To say that these are separate moods would be true; however, the narrator is one and the same. Eve's feelings of disenchantment with her husband are cutting and color all her observations about life. These two perspectives do not really need justifying because they present a beautifully rounded, realistic sense of character.

The book is punctuated further by listing statistics, mostly about public facilities, about a post-Katrina New Orleans. These facts are at the very least disturbing and contribute at length to the murky tone of cherished-things-lost that pervades the novel.

Framing the novel in terms of the wider perspective of exploring what it means to live in New Orleans years after the storm lends considerable gravitas to the book; it feels much less slight than Why Did I Ever but the trade-off is in creating a substantially more morose tone. What's humorous is made darkly so, and what is ruminative or nostalgic is made doubly so.

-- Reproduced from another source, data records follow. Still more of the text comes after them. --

-- ==== Sys2Proof/Machine/Tables.lean ====
section
/-!
DEFINITION. The tables in HBM that operations share: parameter records (R252, R253), Scaler entries (R135), side
entries (R191) and factor records (R195, R196).
-/

namespace Sys2Proof.Machine

/-- Bits `[hi:lo]` of the 8 bytes at a local offset. -/
def rdBits (s : State) (a hi lo : Nat) : Nat := bits (rdNat s a 8) hi lo

/-- An FP32 code at a local offset. -/
def rdF32 (s : State) (a : Nat) : FVal := decodeCode .fp32 (rdNat s a 4)

/-- Bits `[hi:lo]` of the 8 bytes at a local offset replaced, as single-byte writes. -/
def bitsWrites (s : State) (a hi lo v : Nat) : List Host.Cell :=
  let b0 := lo / 8
  let n := hi / 8 + 1 - b0
  natWrites (a + b0) n (setBits (rdNat s a 8) hi lo v / 2 ^ (8 * b0))

/-- Bits `[hi:lo]` of the 8 bytes at a local offset written. -/
def wrBits (s : State) (a hi lo v : Nat) : State := wrMem s (bitsWrites s a hi lo v)

/-- A length rounded up to a multiple of 16. -/
def up16 (n : Nat) : Nat := (n + 15) / 16 * 16

/-! ### Parameter records (R252, R253) -/

/-- R252: the offset of parameter record `p`. -/
def paramAddr (s : State) (p : Nat) : Nat := getA2 s Reg.paramBase_baseLo Reg.paramBase_baseHi + p * 128

/-- R280: the number of parameter records. -/
def paramCount (s : State) : Nat := getA s Reg.paramCtrl_count

/-- R252: ROWS. -/
def pRows (s : State) (p : Nat) : Nat := rdBits s (paramAddr s p) 23 0
/-- R252: COLS. -/
def pCols (s : State) (p : Nat) : Nat := rdBits s (paramAddr s p + 4) 23 0
/-- R252: ROW0. -/
def pRow0 (s : State) (p : Nat) : Nat := rdBits s (paramAddr s p + 8) 23 0
/-- R252: NROWS. -/
def pNrows (s : State) (p : Nat) : Nat := rdBits s (paramAddr s p + 0x0C) 23 0
/-- R252: COL0. -/
def pCol0 (s : State) (p : Nat) : Nat := rdBits s (paramAddr s p + 0x10) 23 0
/-- R252: NCOLS. -/
def pNcols (s : State) (p : Nat) : Nat := rdBits s (paramAddr s p + 0x14) 23 0
/-- R252: MASTER. -/
def pMaster (s : State) (p : Nat) : Nat := rdBits s (paramAddr s p + 0x18) 41 0
/-- R252: WORKING. -/
def pWorking (s : State) (p : Nat) : Nat := rdBits s (paramAddr s p + 0x20) 41 0
/-- R252: GRAD. -/
def pGrad (s : State) (p : Nat) : Nat := rdBits s (paramAddr s p + 0x28) 41 0
/-- R252: M1. -/
def pM1 (s : State) (p : Nat) : Nat := rdBits s (paramAddr s p + 0x30) 41 0
/-- R252: M2. -/
def pM2 (s : State) (p : Nat) : Nat := rdBits s (paramAddr s p + 0x38) 41 0
/-- R252: RESID. -/
def pResid (s : State) (p : Nat) : Nat := rdBits s (paramAddr s p + 0x40) 41 0
/-- R252: WFMT. -/
def pWfmt (s : State) (p : Nat) : Nat := rdBits s (paramAddr s p + 0x48) 15 0
/-- R252: WAXIS. -/
def pWaxis (s : State) (p : Nat) : Nat := rdBits s (paramAddr s p + 0x4A) 0 0
/-- R252: AWAY. -/
def pAway (s : State) (p : Nat) : Bool := rdBits s (paramAddr s p + 0x4A) 1 1 == 1
/-- R252: PRESENT. -/
def pPresent (s : State) (p : Nat) : Bool := rdBits s (paramAddr s p + 0x4A) 2 2 == 1
/-- R252: MOVING. -/
def pMoving (s : State) (p : Nat) : Bool := rdBits s (paramAddr s p + 0x4A) 3 3 == 1
/-- R252: XL. -/
def pXl (s : State) (p : Nat) : Nat := rdBits s (paramAddr s p + 0x4C) 9 0
/-- R252: XR. -/
def pXr (s : State) (p : Nat) : Nat := rdBits s (paramAddr s p + 0x4C) 25 16
/-- R252: SLOW. -/
def pSlow (s : State) (p : Nat) : Nat := rdNat s (paramAddr s p + 0x50) 8
/-- R252: SEQ. -/
def pSeq (s : State) (p : Nat) : Nat := rdNat s (paramAddr s p + 0x58) 8
/-- R252: SLOW_DIGEST. -/
def pSlowDigest (s : State) (p : Nat) : Nat := rdNat s (paramAddr s p + 0x60) 16

/-- R253: the pitch of an FP32 region of `ncols` columns. -/
def f32Pitch (ncols : Nat) : Nat := up16 (4 * ncols)

/-- R253: an FP32 region of a shard. -/
def f32Region (off nrows ncols : Nat) : Region := ⟨off, f32Pitch ncols, nrows, 4 * ncols⟩

/-- R253: the packed row length of a working copy. -/
def workRow (s : State) (p : Nat) : Nat := packedLen (fmtWidth (fwFmtD (pWfmt s p))) (pNcols s p)

/-- R253: the elements of a working copy. -/
def workRegion (s : State) (p : Nat) : Region := ⟨pWorking s p, up16 (workRow s p), pNrows s p, workRow s p⟩

/-- R253: the scale bytes of an MX working copy: rows and row length. -/
def workScaleDims (s : State) (p : Nat) : Nat × Nat :=
  if pWaxis s p = 0 then (pNrows s p, ceilDiv (pNcols s p) 32) else (ceilDiv (pNrows s p) 32, pNcols s p)

/-- R253: the regions of a parameter's working copy. -/
def workRegions (s : State) (p : Nat) : List Region :=
  let w := workRegion s p
  let d := workScaleDims s p
  if fwMx (pWfmt s p) then [w, ⟨pWorking s p + pNrows s p * w.pitch, d.2, d.1, d.2⟩] else [w]

/-- R251: the regions of the roles of a parameter that are training state, working copy apart. -/
def stateRegions (s : State) (p : Nat) : List Region :=
  (f32Region (pMaster s p) (pNrows s p) (pNcols s p)) ::
    ([pM1 s p, pM2 s p, pResid s p].filter (fun o => o ≠ 0)).map (fun o => f32Region o (pNrows s p) (pNcols s p))

/-- The parameters with a shard on this chip, ascending. -/
def shardParams (s : State) : List Nat := (List.range (paramCount s)).filter (fun p => pNrows s p != 0)

/-- Whether any of some regions meets any of some others. -/
def anyMeet (xs ys : List Region) : Bool := xs.any (fun x => ys.any (fun y => regionsMeet x y))

/-- R158: whether a write of regions meets a working-copy region. -/
def meetsWorking (s : State) (rs : List Region) : Bool := (shardParams s).any (fun p => anyMeet rs (workRegions s p))

/-! ### Factor records (R195) -/

/-- R195: the offset of factor record `x`. -/
def facAddr (s : State) (x : Nat) : Nat := getA2 s Reg.truBase_baseLo Reg.truBase_baseHi + x * 128
/-- R223: the number of factor records. -/
def facCount (s : State) : Nat := getA s Reg.truCtrl_count
/-- R195: STAT. -/
def facStat (s : State) (x : Nat) : Nat := rdBits s (facAddr s x) 41 0
/-- R195: BUF0 or BUF1. -/
def facBuf (s : State) (x b : Nat) : Nat := rdBits s (facAddr s x + 8 + 8 * (b % 2)) 41 0
/-- R195: N. -/
def facN (s : State) (x : Nat) : Nat := rdBits s (facAddr s x + 0x20) 14 0
/-- R196: the pitch of F and of a factor buffer of order `n`. -/
def facPitch (n : Nat) : Nat := ceilDiv (4 * n) 64 * 64
/-- R196: F, or a buffer, of order `n` at an offset. -/
def facRegion (off n : Nat) : Region := ⟨off, facPitch n, n, 4 * n⟩
/-- R196: a factor buffer of order `n`: its matrix part and its vector part. -/
def bufRegion (off n : Nat) : Region := ⟨off, facPitch n, n + 1, 4 * n⟩
/-- R200: the regions of a factor record that are training state. -/
def facRegions (s : State) (x : Nat) : List Region :=
  [facRegion (facStat s x) (facN s x), bufRegion (facBuf s x 0) (facN s x), bufRegion (facBuf s x 1) (facN s x)]

/-! ### Training state (R50, R155, R200, R251) -/

/-- R251, R200: the regions of training state. -/
def trainRegions (s : State) : List Region :=
  (if paramCount s = 0 then [] else [⟨paramAddr s 0, 0, 1, paramCount s * 128⟩]) ++
    (if getA s Reg.skidCtrl_pages = 0 then []
      else [⟨getA2 s Reg.skidBase_baseLo Reg.skidBase_baseHi, 0, 1, getA s Reg.skidCtrl_pages * 4096⟩]) ++
    (if facCount s = 0 then [] else [⟨facAddr s 0, 0, 1, facCount s * 128⟩]) ++
    (shardParams s).flatMap (fun p => stateRegions s p ++ workRegions s p) ++
    (List.range (facCount s)).flatMap (facRegions s)

/-- Whether an offset is a byte of a region. -/
def inRegion (r : Region) (a : Nat) : Bool :=
  decide (r.off ≤ a ∧ a < regionEnd r) && (decide (r.pitch = 0) || decide ((a - r.off) % r.pitch < r.len))

/-- R50: whether an EVAL descriptor would write training state.  DESIGN CHOICE: as R131 does for operands, regions meet by
their contiguous extents, so that training state between the rows of an output counts too (log entry 66). -/
def evalMeets (s : State) (d : Desc) (rs : List Region) : Bool := dEval d && anyMeet rs (trainRegions s)

/-- R50, R158: the fault of writing regions: training state under EVAL, or a working copy. -/
def outFault (s : State) (d : Desc) (rs : List Region) : Option (Nat × Nat) :=
  if evalMeets s d rs then some (0x0A, 0)
  else if meetsWorking s rs then some (0x120, 0)
  else none

/-- Training-state writes of an operation, held until its step's decision (R155). -/
def holdWrites (s : State) (ctx idx : Nat) (ws : List Host.Cell) : State :=
  updOp s ctx idx (fun o => { o with writes := o.writes ++ ws })

/-- R155: of what an operation has written from `s` to `t`, the training-state bytes are held and `t` keeps the old
ones. -/
def holdTrain (s t : State) (ctx idx : Nat) : State :=
  let rs := trainRegions s
  if rs.isEmpty then t
  else
    let as := (((s.mem ++ t.mem).map (fun c => c.1)).filter (fun a =>
      rs.any (fun r => inRegion r a) && memRead s.mem a != memRead t.mem a)).eraseDups
    holdWrites { t with mem := memWriteAll t.mem (as.map (fun a => (a, memRead s.mem a))) } ctx idx
      (as.map (fun a => (a, memRead t.mem a)))

/-- R155: as `holdTrain`, where `t` was computed over the writes `held` that the operation already holds; those stay held. -/
def holdOver (s t : State) (ctx idx : Nat) (held : List Host.Cell) : State :=
  let rs := trainRegions s
  let as := (((s.mem ++ t.mem ++ held).map (fun c => c.1)).filter (fun a =>
    held.any (fun c => c.1 == a) || (rs.any (fun r => inRegion r a) && memRead s.mem a != memRead t.mem a))).eraseDups
  updOp { t with mem := memWriteAll t.mem (as.map (fun a => (a, memRead s.mem a))) } ctx idx
    (fun o => { o with writes := as.map (fun a => (a, memRead t.mem a)) })

/-- The bytes of some writes that are training state. -/
def trainCells (s : State) (ws : List Host.Cell) : List Host.Cell :=
  let rs := trainRegions s
  ws.filter (fun c => rs.any (fun r => inRegion r c.1))

/-! ### Scaler entries (R135) -/

/-- R134: the offset of Scaler entry `n`. -/
def sclAddr (s : State) (n : Nat) : Nat := getA2 s Reg.sclBase_baseLo Reg.sclBase_baseHi + n * 128

/-- R162: the number of Scaler entries. -/
def sclCount (s : State) : Nat := getA s Reg.sclCtrl_count

/-- R135: TENSOR. -/
def sclTensor (s : State) (n : Nat) : Nat := rdBits s (sclAddr s n) 27 0
/-- R135: FMT. -/
def sclFmtCode (s : State) (n : Nat) : Nat := rdBits s (sclAddr s n) 31 28
/-- R135: EXP. -/
def sclExp (s : State) (n : Nat) : Int := toSigned 8 (rdBits s (sclAddr s n + 4) 7 0)
/-- R135: E_INIT. -/
def sclEInit (s : State) (n : Nat) : Int := toSigned 8 (rdBits s (sclAddr s n + 4) 15 8)
/-- R135: HEADROOM. -/
def sclHeadroom (s : State) (n : Nat) : Nat := rdBits s (sclAddr s n + 4) 18 16
/-- R135: IN_A. -/
def sclInA (s : State) (n : Nat) : Nat := rdBits s (sclAddr s n + 8) 9 0
/-- R135: IN_B. -/
def sclInB (s : State) (n : Nat) : Nat := rdBits s (sclAddr s n + 8) 25 16
/-- R135: HIST_POS. -/
def sclHistPos (s : State) (n : Nat) : Nat := rdBits s (sclAddr s n + 0x0C) 3 0
/-- R135: MAP. -/
def sclMap (s : State) (n : Nat) : Nat := rdBits s (sclAddr s n + 0x10) 41 0
/-- R135: SHADOW. -/
def sclShadow (s : State) (n : Nat) : Nat := rdBits s (sclAddr s n + 0x18) 41 0
/-- R135: HISTORY[k]. -/
def sclHistory (s : State) (n k : Nat) : Nat := rdNat s (sclAddr s n + 0x20 + 4 * k) 4
/-- R135: STEP_AMAX. -/
def sclAmax (s : State) (n : Nat) : Nat := rdNat s (sclAddr s n + 0x60) 4

/-- R135: whether an entry's format is narrow. -/
def sclNarrow (code : Nat) : Bool := decide (code ≤ 4) || code == 6

/-! ### Side entries (R191) -/

/-- R191: the offset of side entry `e`. -/
def sideAddr (s : State) (e : Nat) : Nat := getA2 s Reg.sideBase_baseLo Reg.sideBase_baseHi + e * 32

/-- R191: SAMPLES. -/
def sideSamples (s : State) (e : Nat) : Nat := rdBits s (sideAddr s e) 41 0
/-- R191: SAMPLE_SCALES. -/
def sideScales (s : State) (e : Nat) : Nat := rdBits s (sideAddr s e + 8) 41 0
/-- R191: CAP. -/
def sideCap (s : State) (e : Nat) : Nat := rdBits s (sideAddr s e + 0x10) 23 0
/-- R191: PHASE. -/
def sidePhase (s : State) (e : Nat) : Nat := rdBits s (sideAddr s e + 0x10) 29 24
/-- R191: K. -/
def sideK (s : State) (e : Nat) : Nat := rdBits s (sideAddr s e + 0x14) 23 0
/-- R191: FMT. -/
def sideFmt (s : State) (e : Nat) : Nat := rdBits s (sideAddr s e + 0x18) 15 0
/-- R191: DROPPED. -/
def sideDropped (s : State) (e : Nat) : Nat := rdBits s (sideAddr s e + 0x1C) 23 0

/-! ### Factor records (R195, R196) -/

/-- R195: PARK. -/
def facPark (s : State) (x : Nat) : Nat := rdBits s (facAddr s x + 0x18) 41 0
/-- R195: POLICY. -/
def facPolicy (s : State) (x : Nat) : Nat := rdBits s (facAddr s x + 0x20) 15 15
/-- R195: MAXTRY. -/
def facMaxtry (s : State) (x : Nat) : Nat := rdBits s (facAddr s x + 0x20) 17 16
/-- R195: KIND. -/
def facKind (s : State) (x : Nat) : Nat := rdBits s (facAddr s x + 0x20) 20 18
/-- R195: SEL. -/
def facSel (s : State) (x : Nat) : Nat := rdBits s (facAddr s x + 0x20) 21 21
/-- R195: GEN. -/
def facGen (s : State) (x : Nat) : Nat := rdNat s (facAddr s x + 0x24) 4
/-- R195: LAMBDA. -/
def facLambda (s : State) (x : Nat) : FVal := rdF32 s (facAddr s x + 0x28)
/-- R195: TAU. -/
def facTau (s : State) (x : Nat) : FVal := rdF32 s (facAddr s x + 0x2C)
/-- R195: GROWTH. -/
def facGrowth (s : State) (x : Nat) : FVal := rdF32 s (facAddr s x + 0x30)
/-- R195: RESID_TOL. -/
def facTol (s : State) (x : Nat) : FVal := rdF32 s (facAddr s x + 0x34)
/-- R195: FOLDS. -/
def facFolds (s : State) (x : Nat) : Nat := rdNat s (facAddr s x + 0x38) 4
/-- R195: WORK. -/
def facWork (s : State) (x : Nat) : Nat := rdBits s (facAddr s x + 0x58) 41 0

/-- R196: the work pitch. -/
def workPitch (n : Nat) : Nat := max (facPitch n) 1024

/-- R198: a standing factor as it reads now. -/
def facRead (s : State) (x : Nat) : FacRead := ⟨x, facSel s x, facGen s x, facKind s x⟩

/-- The buffer that a reader of a standing factor holds. -/
def facBufOf (s : State) (r : FacRead) : Nat := facBuf s r.num r.sel

/-- An FP32 matrix element as a value. -/
def matF32 (s : State) (off pitch i j : Nat) : FVal := rdF32 s (off + i * pitch + 4 * j)

/-- R254: the step id. -/
def stepId (s : State) : Nat := getA2 s Reg.step_idLo Reg.step_idHi

end Sys2Proof.Machine
end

Eve seems to be a woman dissatisfied with a life that should be satisfying. Her observations are colored by her disenchantment with her husband; even her affair with his identical brother has none of the spice that hackneyed love affairs are usually flavored with; at some points in the novel Eve is unsure which brother she's bedding.

Eve's voice is freighted with reluctant urgency. She is attuned to the world around her and takes in its beauty ("Her champagne hair, immaculate skin, a gargantuan sweater," she observes of a friend), all the while attempting to extricate herself from it.

One D.O.A., One on the Way reads like Eve's journal, a melange of observations of the world and of half-revealed emotional truths. Reading it feels like the intrusion of reading someone's diary and is marked particularly by that sensation of the incredible distance that is maintained even when seemingly engaging in such an intimate act. What is strange, and sad, about reading a diary is in how much is left out - reading between the lines of someone's painfully real emotional experiences. Robison creates the sensation of feeling close to someone while remaining distant, of knowing someone but not wholly, of understanding the why's of someone's life, but not exactly the what's.

The experience of reading One D.O.A., One on the Way is steeped in melancholy, but it is the kind of melancholy I am most familiar with: nostalgic for what once was and can no longer be, acutely observant of the comedies of life, appreciative of the vast, heartbreaking beauty of what it means to live.